- TASK
The entries that follow include a run beginning at the line with "let v2 := match o.pred with" and ending at the line with "source T. -/"; restate that run word for word and leave the rest out.

*** Opening of DATA UNDER STUDY ***

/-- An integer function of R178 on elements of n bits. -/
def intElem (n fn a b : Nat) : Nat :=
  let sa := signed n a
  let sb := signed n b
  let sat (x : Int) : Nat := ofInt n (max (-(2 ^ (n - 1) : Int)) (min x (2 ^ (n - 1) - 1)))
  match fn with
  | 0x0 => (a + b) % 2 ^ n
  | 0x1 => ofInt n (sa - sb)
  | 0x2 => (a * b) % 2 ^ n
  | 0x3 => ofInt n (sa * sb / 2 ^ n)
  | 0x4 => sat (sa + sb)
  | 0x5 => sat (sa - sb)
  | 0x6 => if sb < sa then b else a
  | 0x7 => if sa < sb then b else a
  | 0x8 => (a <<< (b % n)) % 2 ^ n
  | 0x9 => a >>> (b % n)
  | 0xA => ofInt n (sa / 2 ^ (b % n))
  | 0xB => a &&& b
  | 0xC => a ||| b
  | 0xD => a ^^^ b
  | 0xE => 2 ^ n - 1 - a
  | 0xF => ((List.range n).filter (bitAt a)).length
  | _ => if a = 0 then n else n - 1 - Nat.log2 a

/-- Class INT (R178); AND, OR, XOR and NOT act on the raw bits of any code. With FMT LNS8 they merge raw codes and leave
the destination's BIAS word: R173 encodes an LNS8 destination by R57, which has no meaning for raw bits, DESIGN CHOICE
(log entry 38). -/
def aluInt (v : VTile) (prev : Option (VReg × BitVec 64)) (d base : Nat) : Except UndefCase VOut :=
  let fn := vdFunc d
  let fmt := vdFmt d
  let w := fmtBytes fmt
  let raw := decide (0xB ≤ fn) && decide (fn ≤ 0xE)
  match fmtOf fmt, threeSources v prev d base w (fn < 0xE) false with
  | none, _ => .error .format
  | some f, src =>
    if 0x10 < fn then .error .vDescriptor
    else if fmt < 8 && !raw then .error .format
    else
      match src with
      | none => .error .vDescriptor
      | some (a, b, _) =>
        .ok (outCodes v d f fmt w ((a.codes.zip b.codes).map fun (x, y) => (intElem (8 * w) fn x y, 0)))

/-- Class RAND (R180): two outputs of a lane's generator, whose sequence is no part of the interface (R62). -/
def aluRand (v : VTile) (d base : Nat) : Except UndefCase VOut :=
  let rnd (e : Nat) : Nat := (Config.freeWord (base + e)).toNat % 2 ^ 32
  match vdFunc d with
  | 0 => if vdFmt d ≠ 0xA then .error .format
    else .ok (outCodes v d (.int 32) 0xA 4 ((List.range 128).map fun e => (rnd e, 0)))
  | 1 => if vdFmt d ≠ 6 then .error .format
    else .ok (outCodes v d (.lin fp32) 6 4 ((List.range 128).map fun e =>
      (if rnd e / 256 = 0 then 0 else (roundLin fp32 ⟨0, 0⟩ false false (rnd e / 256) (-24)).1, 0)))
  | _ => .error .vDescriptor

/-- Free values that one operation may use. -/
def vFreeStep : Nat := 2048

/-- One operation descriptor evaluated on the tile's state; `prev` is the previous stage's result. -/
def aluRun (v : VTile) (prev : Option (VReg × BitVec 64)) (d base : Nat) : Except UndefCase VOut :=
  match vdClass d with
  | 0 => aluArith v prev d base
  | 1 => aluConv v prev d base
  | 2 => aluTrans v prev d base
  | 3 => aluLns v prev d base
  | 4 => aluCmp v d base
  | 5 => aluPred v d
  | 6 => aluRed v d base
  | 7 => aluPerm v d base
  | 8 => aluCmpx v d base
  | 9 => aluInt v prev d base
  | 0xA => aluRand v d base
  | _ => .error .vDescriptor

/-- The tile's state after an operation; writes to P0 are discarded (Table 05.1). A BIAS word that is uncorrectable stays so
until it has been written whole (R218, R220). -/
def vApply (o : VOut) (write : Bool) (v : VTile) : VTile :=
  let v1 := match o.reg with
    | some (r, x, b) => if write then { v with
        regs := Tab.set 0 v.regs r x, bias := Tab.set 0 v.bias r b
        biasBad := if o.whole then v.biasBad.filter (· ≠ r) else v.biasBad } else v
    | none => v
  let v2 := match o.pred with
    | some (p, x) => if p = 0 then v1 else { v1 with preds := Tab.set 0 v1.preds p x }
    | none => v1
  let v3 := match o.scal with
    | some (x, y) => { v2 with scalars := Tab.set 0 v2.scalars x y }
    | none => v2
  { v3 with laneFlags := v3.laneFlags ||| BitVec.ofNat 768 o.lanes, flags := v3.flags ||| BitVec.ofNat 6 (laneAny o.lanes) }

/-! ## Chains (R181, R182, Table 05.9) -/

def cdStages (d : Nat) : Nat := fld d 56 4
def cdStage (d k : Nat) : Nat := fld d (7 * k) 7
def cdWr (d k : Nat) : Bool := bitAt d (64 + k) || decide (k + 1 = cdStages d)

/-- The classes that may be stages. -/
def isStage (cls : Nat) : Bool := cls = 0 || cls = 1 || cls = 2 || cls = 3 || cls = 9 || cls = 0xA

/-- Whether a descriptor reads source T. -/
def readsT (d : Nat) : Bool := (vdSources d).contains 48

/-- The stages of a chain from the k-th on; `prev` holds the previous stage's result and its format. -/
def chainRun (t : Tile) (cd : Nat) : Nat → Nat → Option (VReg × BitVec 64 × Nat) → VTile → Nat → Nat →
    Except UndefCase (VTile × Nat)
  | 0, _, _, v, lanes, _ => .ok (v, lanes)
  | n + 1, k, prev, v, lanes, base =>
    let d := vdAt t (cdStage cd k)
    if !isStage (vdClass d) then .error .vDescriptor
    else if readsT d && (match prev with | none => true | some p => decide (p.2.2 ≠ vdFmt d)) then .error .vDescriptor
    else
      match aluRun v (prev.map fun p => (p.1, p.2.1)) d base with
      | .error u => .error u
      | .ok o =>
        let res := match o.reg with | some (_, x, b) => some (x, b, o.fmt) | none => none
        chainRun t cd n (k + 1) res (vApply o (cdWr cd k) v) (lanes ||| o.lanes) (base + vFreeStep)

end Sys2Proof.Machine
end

*** Close of DATA UNDER STUDY ***

- OUTPUT OF THE TASK
  let v2 := match o.pred with
    | some (p, x) => if p = 0 then v1 else { v1 with preds := Tab.set 0 v1.preds p x }
    | none => v1
  let v3 := match o.scal with
    | some (x, y) => { v2 with scalars := Tab.set 0 v2.scalars x y }
    | none => v2
  { v3 with laneFlags := v3.laneFlags ||| BitVec.ofNat 768 o.lanes, flags := v3.flags ||| BitVec.ofNat 6 (laneAny o.lanes) }

/-! ## Chains (R181, R182, Table 05.9) -/

def cdStages (d : Nat) : Nat := fld d 56 4
def cdStage (d k : Nat) : Nat := fld d (7 * k) 7
def cdWr (d k : Nat) : Bool := bitAt d (64 + k) || decide (k + 1 = cdStages d)

/-- The classes that may be stages. -/
def isStage (cls : Nat) : Bool := cls = 0 || cls = 1 || cls = 2 || cls = 3 || cls = 9 || cls = 0xA

/-- Whether a descriptor reads source T. -/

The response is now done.